Plotting flux spectrum after depletion in openmc

Here is how I can view the neutron flux at the output. There is an application in Jupyter notebook that is made like this. @paulromano @Shimwell @pshriwise

sp_path = model.run(output=False)

How can I change this for the following integrator?

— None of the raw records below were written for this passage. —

/-- The exclusive accesses and the monitors (44_load_store.md R1732 to R1739; 20_memory.md R1060 to R1063, log 29): the granule is
the build's, the local monitor compares it, and the platform's global monitor may refuse the write. The
alignment of a store is checked when the local monitor passes. The status in r15 as a branch is log 58, the faults answer Unpredictable
(R1693, log 7). -/
def Obligations.Exclusives : Prop :=
  ∀ (cond rn rd rt : BitVec 4) (s : State), Direct s → Memory.wf s.mem = true → condPassed cond s = true →
    let a := s.reg rn
    let tag : ExclTag := ⟨!s.secure, mvaOf s.cur a >>> s.build.exclGranule⟩
    let loaded (v : Word) : State :=
      { s with gpr := withReg s rt v, pc := nextPc s, late := arrivedLate s, happened := seen s 0x06, excl := some tag }
    let status (s' : State) (v : Word) : State :=
      if rd = 15 then { jumped s' 0 with excl := none } else { s' with gpr := withReg s rd v, pc := nextPc s, excl := none }
    let stored (n : Nat) (r : Host.Outcome State Fault Refusal) :=
      (s.excl = some tag → a.toNat % n = 0 → s.exclRefused = false → ∃ m late, Stored s a n (s.reg rt) m ∧ Arrived late ∧
        r = .next (status { s with mem := m, late := late, happened := seen s 0x07 } 0)) ∧
      (s.excl = some tag → a.toNat % n = 0 → s.exclRefused = true → r = .next (status { s with late := arrivedLate s } 1)) ∧
      (s.excl ≠ some tag → r = .next (status s 1))
    (rt ≠ 15 →
      (a.toNat % 4 = 0 → exec (.ldrex cond rn rt) s = .next (loaded (loadAt s a 4))) ∧
      exec (.ldrexb cond rn rt) s = .next (loaded (loadAt s a 1)) ∧
      (a.toNat % 2 = 0 → exec (.ldrexh cond rn rt) s = .next (loaded (loadAt s a 2)))) ∧
    (a.toNat % 8 = 0 → rt.getLsbD 0 = false → rt ≠ 14 →
      let s1 := loaded (loadAt s a 4)
      exec (.ldrexd cond rn rt) s = .next { s1 with
        gpr := withReg s1 (rt + 1) (loadAt s (a + 4) 4) }) ∧
    (rt = 15 → ∀ i ∈ [Instr.ldrex cond rn rt, .ldrexb cond rn rt, .ldrexh cond rn rt, .ldrexd cond rn rt, .strex cond rn rd rt,
      .strexb cond rn rd rt, .strexh cond rn rd rt, .strexd cond rn rd rt], exec i s = .fault .operands) ∧
    (rd = rn ∨ rd = rt → ∀ i ∈ [Instr.strex cond rn rd rt, .strexb cond rn rd rt, .strexh cond rn rd rt, .strexd cond rn rd rt],
      exec i s = .fault .operands) ∧
    (rt ≠ 15 → rd ≠ rn → rd ≠ rt → (rd = 15 → s.halted = false) →
      stored 4 (exec (.strex cond rn rd rt) s) ∧
      stored 1 (exec (.strexb cond rn rd rt) s) ∧
      stored 2 (exec (.strexh cond rn rd rt) s) ∧
      (rt.getLsbD 0 = false → rt ≠ 14 → rd ≠ rt + 1 →
        (s.excl = some tag → a.toNat % 8 = 0 → s.exclRefused = false → ∃ m1 m2 late, Stored s a 4 (s.reg rt) m1 ∧
          Stored { s with mem := m1 } (a + 4) 4 (s.reg (rt + 1)) m2 ∧ Arrived late ∧
          exec (.strexd cond rn rd rt) s = .next (status { s with mem := m2, late := late, happened := seen s 0x07 } 0)) ∧
        (s.excl = some tag → a.toNat % 8 = 0 → s.exclRefused = true →
          exec (.strexd cond rn rd rt) s = .next (status { s with late := arrivedLate s } 1)) ∧
        (s.excl ≠ some tag → exec (.strexd cond rn rd rt) s = .next (status s 1))))

/-- The alignment fault of Strongly ordered memory (20_memory.md R1014; 60_exceptions.md R1936, R1940). That the Domain field is
a free value is log 18. -/
def Obligations.AlignmentFaults : Prop :=
  ∀ (o : LsFields) (s : State), Direct s → condPassed o.cond s = true → s.halted = false → o.rt ≠ 15 →
    let aborted (write : Bool) (va : Word) (r : Host.Outcome State Fault Refusal) := ∃ t, r = .next t ∧
      let b := faulted s.cur (mvaOf s.cur va) write 0b00001 ((Config.freeWord s.draws).extractLsb' 0 4)
      Entered { s with
        draws := s.draws + 1
        happened := seen s 0x01
        sec := if s.secure then b else s.sec
        nsec := if s.secure then s.nsec else b } t .abt 4 (s.pc + 8) 0x10 true false
    (∀ f ∈ loads, f.2.allows o [o.rt] → (f.2.address o s).toNat % f.2.size ≠ 0 →
      aborted false (f.2.address o s) (exec (f.2.make o) s)) ∧
    (∀ f ∈ stores, f.allows o [o.rt] → (f.address o s).toNat % f.size ≠ 0 →
      aborted true (f.address o s) (exec (f.make o) s))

# Instantiate a Settings object, set all runtime parameters, and export to XML
settings = openmc.Settings()
settings.batches = 500
settings.inactive = 20
settings.particles = 500

# Create an initial uniform spatial source distribution over fissionable zones
settings.source = openmc.source.Source(space=openmc.stats.Point())

tally = dict()
tally['heating'] = openmc.Tally(name="heating")
tally['heating'].scores.append('heating-local')
e_min, e_max = 1e-5, 20e6
groups = 500
energies = np.logspace(log10(e_min), log10(e_max), groups + 1)
energy_filter = openmc.EnergyFilter(energies)
particle_filter = openmc.ParticleFilter(['neutron'])
cell_filter = openmc.MaterialFilter([uo2])
tally['flux']= openmc.Tally(name="flux")
tally['flux'].filters = [energy_filter, particle_filter] 
tally['flux'].scores = ['flux']
mesh = openmc.RegularMesh()
mesh.dimension = [500, 500, 1]
mesh.lower_left = [-100, -100, 50]
mesh.upper_right = [100, 100, 200]
mesh_filter = openmc.MeshFilter(mesh)
tally['mesh'] = openmc.Tally(name="Mesh")
tally['mesh'].scores = ['flux','absorption','fission']
tally['mesh'].filters = [mesh_filter]
tally['mesh'].filters.append(particle_filter)
tallies = openmc.Tallies(tally.values())

###############################################################################
#                   Initialize and run depletion calculation
###############################################################################

with open('/depletion/serpent_fissq.json', 'r') as f:
    serpent_fission_q = json.load(f)

model = openmc.Model(geometry=geom, settings=settings, tallies=tallies)
model.export_to_xml()
chain_file = '/depletion-comparison/data/depletion/chain.xml'
op = openmc.deplete.Operator(model, chain_file,
    fission_q=serpent_fission_q,
    fission_yield_mode="average")

# cumulative steps in MWd/kg
burnup_cum = np.array([0.1, 0.5, 1.0, 2.0, 3.0, 4.0, 5.0, 6.0, 7.0, 8.0, 9.0, 10.0, 11.0, 12.5, 15.0, 17.5, 20.0, 22.5, 25.0, 27.5, 30.0, 32.5, 35.0, 37.5, 40.0, 42.5, 45.0])
burnup = np.diff(burnup_cum, prepend=0.0)
power = 131040  

integrator = openmc.deplete.PredictorIntegrator(op, burnup, power, timestep_units='MWd/kg')
integrator.integrate()

hi prof electron, the specified tally will be reported on the statepoint file of each depletion steps, so to read your tally output like from the second depletion steps, you could read your statepoint_n2.h5, and so on. so as long as your tally has been added to the model for your transport operator being used at the integrator, then it will be good.
model = openmc.Model(geometry, materials, settings, tallies)
op = openmc.deplete.Operator(model, …
you can try it with small particle history just to make sure that everything is as you want.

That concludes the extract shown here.